METABOLIC-container

This is the 2nd attempt of containerizing the METABOLIC software for easy deployment, the previous attempt is done by tin6150 can be found here. We used the miniconda3 base image to install the dependencies using conda (Original yml contributed by Dr. Daan Speth), therefore improving the image's long-term maintainability.

Building the container

We recommend our users to use the pre-builds images to save the troubles.

For docker users:

docker pull magicprotoss/metabolic:20260326

For apptainer users:

apptainer build metabolic-4.0.sif docker://magicprotoss/metabolic:20260326

If you still want to do the building on your own, please continue with the following steps

Make sure that docker and apptainer is installed, and you have the right privileges to run them
Clone the repo to your local machine and cd into it
Prep the dbCAN2 and MEROPS database in accordance with the steps in run_to_setup.sh, save them to the current dir (you'll need a working METABOLIC install on your machine to do so).

Build the container

sudo docker build --build-arg GTDBTK_VER=<GTDB_tk_version> -t metabolic-container .
sudo apptainer build metabolic-4.0.sif docker-daemon://metabolic-container:latest

Database versions

The METABOLIC-4.0 software needs the following databases to run

These files are distributed alongside the software on Github, when building the container, the latest versions will be pulled alongside the executables.

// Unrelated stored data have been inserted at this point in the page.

theorem kept_noEngine {a : State} {s : State} {q : Req} {o : Nat} (h : Kept a s) :
    Kept a (State.noEngine s q o) := by
  unfold State.noEngine
  iterate 40 all_goals first | (with_reducible assumption) | (with_reducible apply kept_logPwe) | intro _ | (with_reducible apply Kept.ite) | dsimp only | split | (with_reducible apply Kept.other) | skip

theorem kept_holdWr {a : State} {s : State} {le : Nat} {o : Nat} {v : Nat} {keep : Nat} (h : Kept a s) :
    Kept a (State.holdWr s le o v keep) := by
  unfold State.holdWr
  iterate 40 all_goals first | (with_reducible assumption) | (with_reducible apply kept_setEng) | intro _ | (with_reducible apply Kept.ite) | dsimp only | split | (with_reducible apply Kept.other) | skip

theorem kept_busWrite {a : State} {s : State} {q : Req} {o : Nat} {v : Nat} {keep : Nat} (h : Kept a s) :
    Kept a (State.busWrite s q o v keep) := by
  unfold State.busWrite
  iterate 40 all_goals first | (with_reducible assumption) | (with_reducible apply kept_logPwe) | (with_reducible apply kept_msixWr) | (with_reducible apply kept_noEngine) | (with_reducible apply kept_holdWr) | (with_reducible apply kept_writeReg) | intro _ | (with_reducible apply Kept.ite) | dsimp only | split | (with_reducible apply Kept.other) | skip

theorem kept_logPartial {a : State} {s : State} {o : Nat} {n : Nat} (h : Kept a s) :
    Kept a (State.logPartial s o n) := by
  unfold State.logPartial
  iterate 40 all_goals first | (with_reducible assumption) | (with_reducible apply kept_logPwe) | intro _ | (with_reducible apply Kept.ite) | dsimp only | split | (with_reducible apply Kept.other) | skip

theorem kept_execRegisterWrite {a : State} {q : Req} {o : BitVec 20} {v : WriteIn} {be : BitVec 4} {s : State} (h : Kept a s) :
    KeptO a (execRegisterWrite q o v be s) := by
  unfold execRegisterWrite
  iterate 40 all_goals first | (with_reducible assumption) | (with_reducible apply KeptO.next) | (with_reducible apply kept_logPartial) | (with_reducible apply kept_busWrite) | intro _ | (with_reducible apply Kept.ite) | dsimp only | split | (with_reducible apply Kept.other) | skip

theorem kept_lbusRead {a : State} {s : State} {o : Nat} (h : Kept a s) :
    Kept a (State.lbusRead s o) := by
  unfold State.lbusRead
  iterate 40 all_goals first | (with_reducible assumption) | (with_reducible apply kept_busRead) | intro _ | (with_reducible apply Kept.ite) | dsimp only | split | (with_reducible apply Kept.other) | skip

theorem kept_execReadDelivered {a : State} {q : Req} {o : BitVec 20} {s : State} (h : Kept a s) :
    KeptO a (execReadDelivered q o s) := by
  unfold execReadDelivered
  iterate 40 all_goals first | (with_reducible assumption) | (with_reducible apply KeptO.next) | (with_reducible apply kept_lbusRead) | (with_reducible apply kept_busRead) | intro _ | (with_reducible apply Kept.ite) | dsimp only | split | (with_reducible apply Kept.other) | skip

theorem kept_execDenTrng {a : State} {s : State} (h : Kept a s) :
    KeptO a (execDenTrng s) := by
  unfold execDenTrng
  iterate 40 all_goals first | (with_reducible assumption) | (with_reducible apply KeptO.next) | (with_reducible apply kept_busRead) | intro _ | (with_reducible apply Kept.ite) | dsimp only | split | (with_reducible apply Kept.other) | skip

theorem kept_lbusWrite {a : State} {s : State} {a1 : Nat} {be : Nat} {v : Nat} (h : Kept a s) :
    Kept a (State.lbusWrite s a1 be v) := by
  unfold State.lbusWrite
  iterate 40 all_goals first | (with_reducible assumption) | (with_reducible apply kept_logPartial) | (with_reducible apply kept_hostWrite) | (with_reducible apply kept_busWrite) | intro _ | (with_reducible apply Kept.ite) | dsimp only | split | (with_reducible apply Kept.other) | skip

theorem kept_lbusWord {a : State} {s : State} {a1 : Nat} {be : Nat} {v : Nat} (h : Kept a s) :
    Kept a (State.lbusWord s a1 be v) := by
  unfold State.lbusWord
  iterate 40 all_goals first | (with_reducible assumption) | (with_reducible apply kept_logPartial) | (with_reducible apply kept_hostWrite) | (with_reducible apply kept_lbusWrite) | intro _ | (with_reducible apply Kept.ite) | dsimp only | split | (with_reducible apply Kept.other) | skip

theorem kept_execLbusHalfwordWrite {a : State} {a1 : BitVec 20} {be : BitVec 2} {v : BitVec 16} {s : State} (h : Kept a s) :
    KeptO a (execLbusHalfwordWrite a1 be v s) := by
  unfold execLbusHalfwordWrite
  iterate 40 all_goals first | (with_reducible assumption) | (with_reducible apply KeptO.next) | (with_reducible apply kept_lbusWord) | intro _ | (with_reducible apply Kept.ite) | dsimp only | split | (with_reducible apply Kept.other) | skip

theorem kept_qspiRegs {a : State} {s : State} {o : Nat} {n : Nat} {acc : List Nat} {x4 : Nat} (h : Kept a s) :
    Kept a (State.qspiRegs s o n acc x4).1 := by
  induction x4 generalizing s o n acc with
  | zero => exact h
  | succ k ih =>
    rw [State.qspiRegs]
    dsimp only
    split
    · exact h
    · split
      · exact h
      · exact ih (kept_busRead h)

theorem kept_qspiRegs_eq {a : State} {s : State} {o : Nat} {n : Nat} {acc : List Nat} {x4 : Nat} {u : State} {r0 : List Nat} (hq : (State.qspiRegs s o n acc x4) = (u, r0)) (h : Kept a s) : Kept a u := by
  have g := kept_qspiRegs (s := s) (o := o) (n := n) (acc := acc) (x4 := x4) h
  rw [hq] at g
  exact g

theorem kept_qspiRead {a : State} {s : State} {a1 : Nat} {n : Nat} (h : Kept a s) :
    Kept a (State.qspiRead s a1 n) := by
  unfold State.qspiRead
  iterate 40 all_goals first | (with_reducible assumption) | (with_reducible apply kept_qspiRegs) | (with_reducible apply kept_bar2Read) | (with_reducible refine kept_qspiRegs_eq (by assumption) ?_) | intro _ | (with_reducible apply Kept.ite) | dsimp only | split | (with_reducible apply Kept.other) | skip

theorem kept_execQspiRead {a : State} {a1 : W24} {wait : Nat} {n : Nat} {s : State} (h : Kept a s) :
    KeptO a (execQspiRead a1 wait n s) := by
  unfold execQspiRead
  iterate 40 all_goals first | (with_reducible assumption) | (with_reducible apply KeptO.next) | (with_reducible apply kept_qspiRead) | intro _ | (with_reducible apply Kept.ite) | dsimp only | split | (with_reducible apply Kept.other) | skip

theorem kept_qspiWords {a : State} {s : State} {o : Nat} {l : List Byte} {x3 : Nat} (h : Kept a s) :
    Kept a (State.qspiWords s o l x3) := by
  induction x3 generalizing s o l with
  | zero => exact h
  | succ k ih =>
    rw [State.qspiWords]
    exact Kept.ite h (Kept.ite (kept_logPartial h) (ih (kept_busWrite h)))

theorem kept_qspiWrite {a : State} {s : State} {a1 : Nat} {l : List Byte} (h : Kept a s) :
    Kept a (State.qspiWrite s a1 l) := by
  unfold State.qspiWrite
  iterate 40 all_goals first | (with_reducible assumption) | (with_reducible apply kept_qspiWords) | (with_reducible apply kept_hostWrite) | intro _ | (with_reducible apply Kept.ite) | dsimp only | split | (with_reducible apply Kept.other) | skip

theorem kept_execQspiWrite {a : State} {a1 : W24} {bytes : List Byte} {s : State} (h : Kept a s) :
    KeptO a (execQspiWrite a1 bytes s) := by
  unfold execQspiWrite
  iterate 40 all_goals first | (with_reducible assumption) | (with_reducible apply KeptO.next) | (with_reducible apply kept_qspiWrite) | intro _ | (with_reducible apply Kept.ite) | dsimp only | split | (with_reducible apply Kept.other) | skip

theorem kept_execQspiStatus {a : State} {s : State} (h : Kept a s) :
    KeptO a (execQspiStatus s) := by
  unfold execQspiStatus
  iterate 40 all_goals first | (with_reducible assumption) | (with_reducible apply KeptO.next) | intro _ | (with_reducible apply Kept.ite) | dsimp only | split | (with_reducible apply Kept.other) | skip

end Sys2Proof.Machine
end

METABOLIC_hmm_db (Commits on Mar 31, 2022)
METABOLIC_template_and_database (Commits on Jun 12, 2023)
Motif (Commits on Sep 3, 2021)

These 2 databases are downloaded when running the run_to_setup.sh, since these 2 won't get updated regularly, we've packed them into the container

dbCAN2 (Aug 18, 2021), (btw, currently the link is broken)
MEROPS (Feb 22, 2023)

These 2 databases are extra large, and updated frequently, we recommend the users to download them separately, and bind mount (-B <local_path>:<container_path>) them to the container when running the software

kofam_scan (ftp://ftp.genome.jp/pub/db/kofam) note that you can run the 'hmmpress_kegg_db' convenience script the first time to prep the binary version of the .hmm files to reduce the runtime.
NMDC (国家微生物科学数据中心) mirror: ftp://download.nmdc.cn/Kofam
GTDB The database version should match the GTDB-Tk version, we packed GTDB-tk v2.6.1 into the container, so the database version should be R226 in this instance. For full reference, please check the GTDB-tk docs.
NMDC (国家微生物科学数据中心) Mirror: ftp://download.nmdc.cn/tools/meta/gtdb

To download from ftp sites using your PC, you need a ftp client like FileZilla.

Usage

We recommend using apptainer, to test whether the container works, run the command down below (note that this will produce a METABOLIC_out folder in your current directory):

# METABOLIC-G
apptainer exec \
    -e \
    -B <path_to_gtdbtk_databse>:/metabolic_dbs/gtdbtk \
    -B <path_to_kofam_scan_database>:/metabolic_dbs/kofam_scan \
    -B <path_to_METABOLIC_test_files>:/opt/METABOLIC/METABOLIC_test_files \
    <path_to_metabolic-4.0.sif> \
    METABOLIC-G.pl -test true
# METABOLIC-C
apptainer exec \
    -e \
    -B <path_to_gtdbtk_databse>:/metabolic_dbs/gtdbtk \
    -B <path_to_kofam_scan_database>:/metabolic_dbs/kofam_scan \
    -B <path_to_METABOLIC_test_files>:/opt/METABOLIC/METABOLIC_test_files \
    <path_to_metabolic-4.0.sif> \
    METABOLIC-C.pl -test true

The METABOLIC software has 3 main scripts:

METABOLIC-G.pl for genome wide profiling (TLDR: everything except relative abundance)
METABOLIC-C.pl for community wide profiling (TLDR: everything above + relative abundance)
METABOLIC-C.2nd_run.pl for running 2 repeatedly (TLDR: You want per-sample MW-scores to plot an error bar)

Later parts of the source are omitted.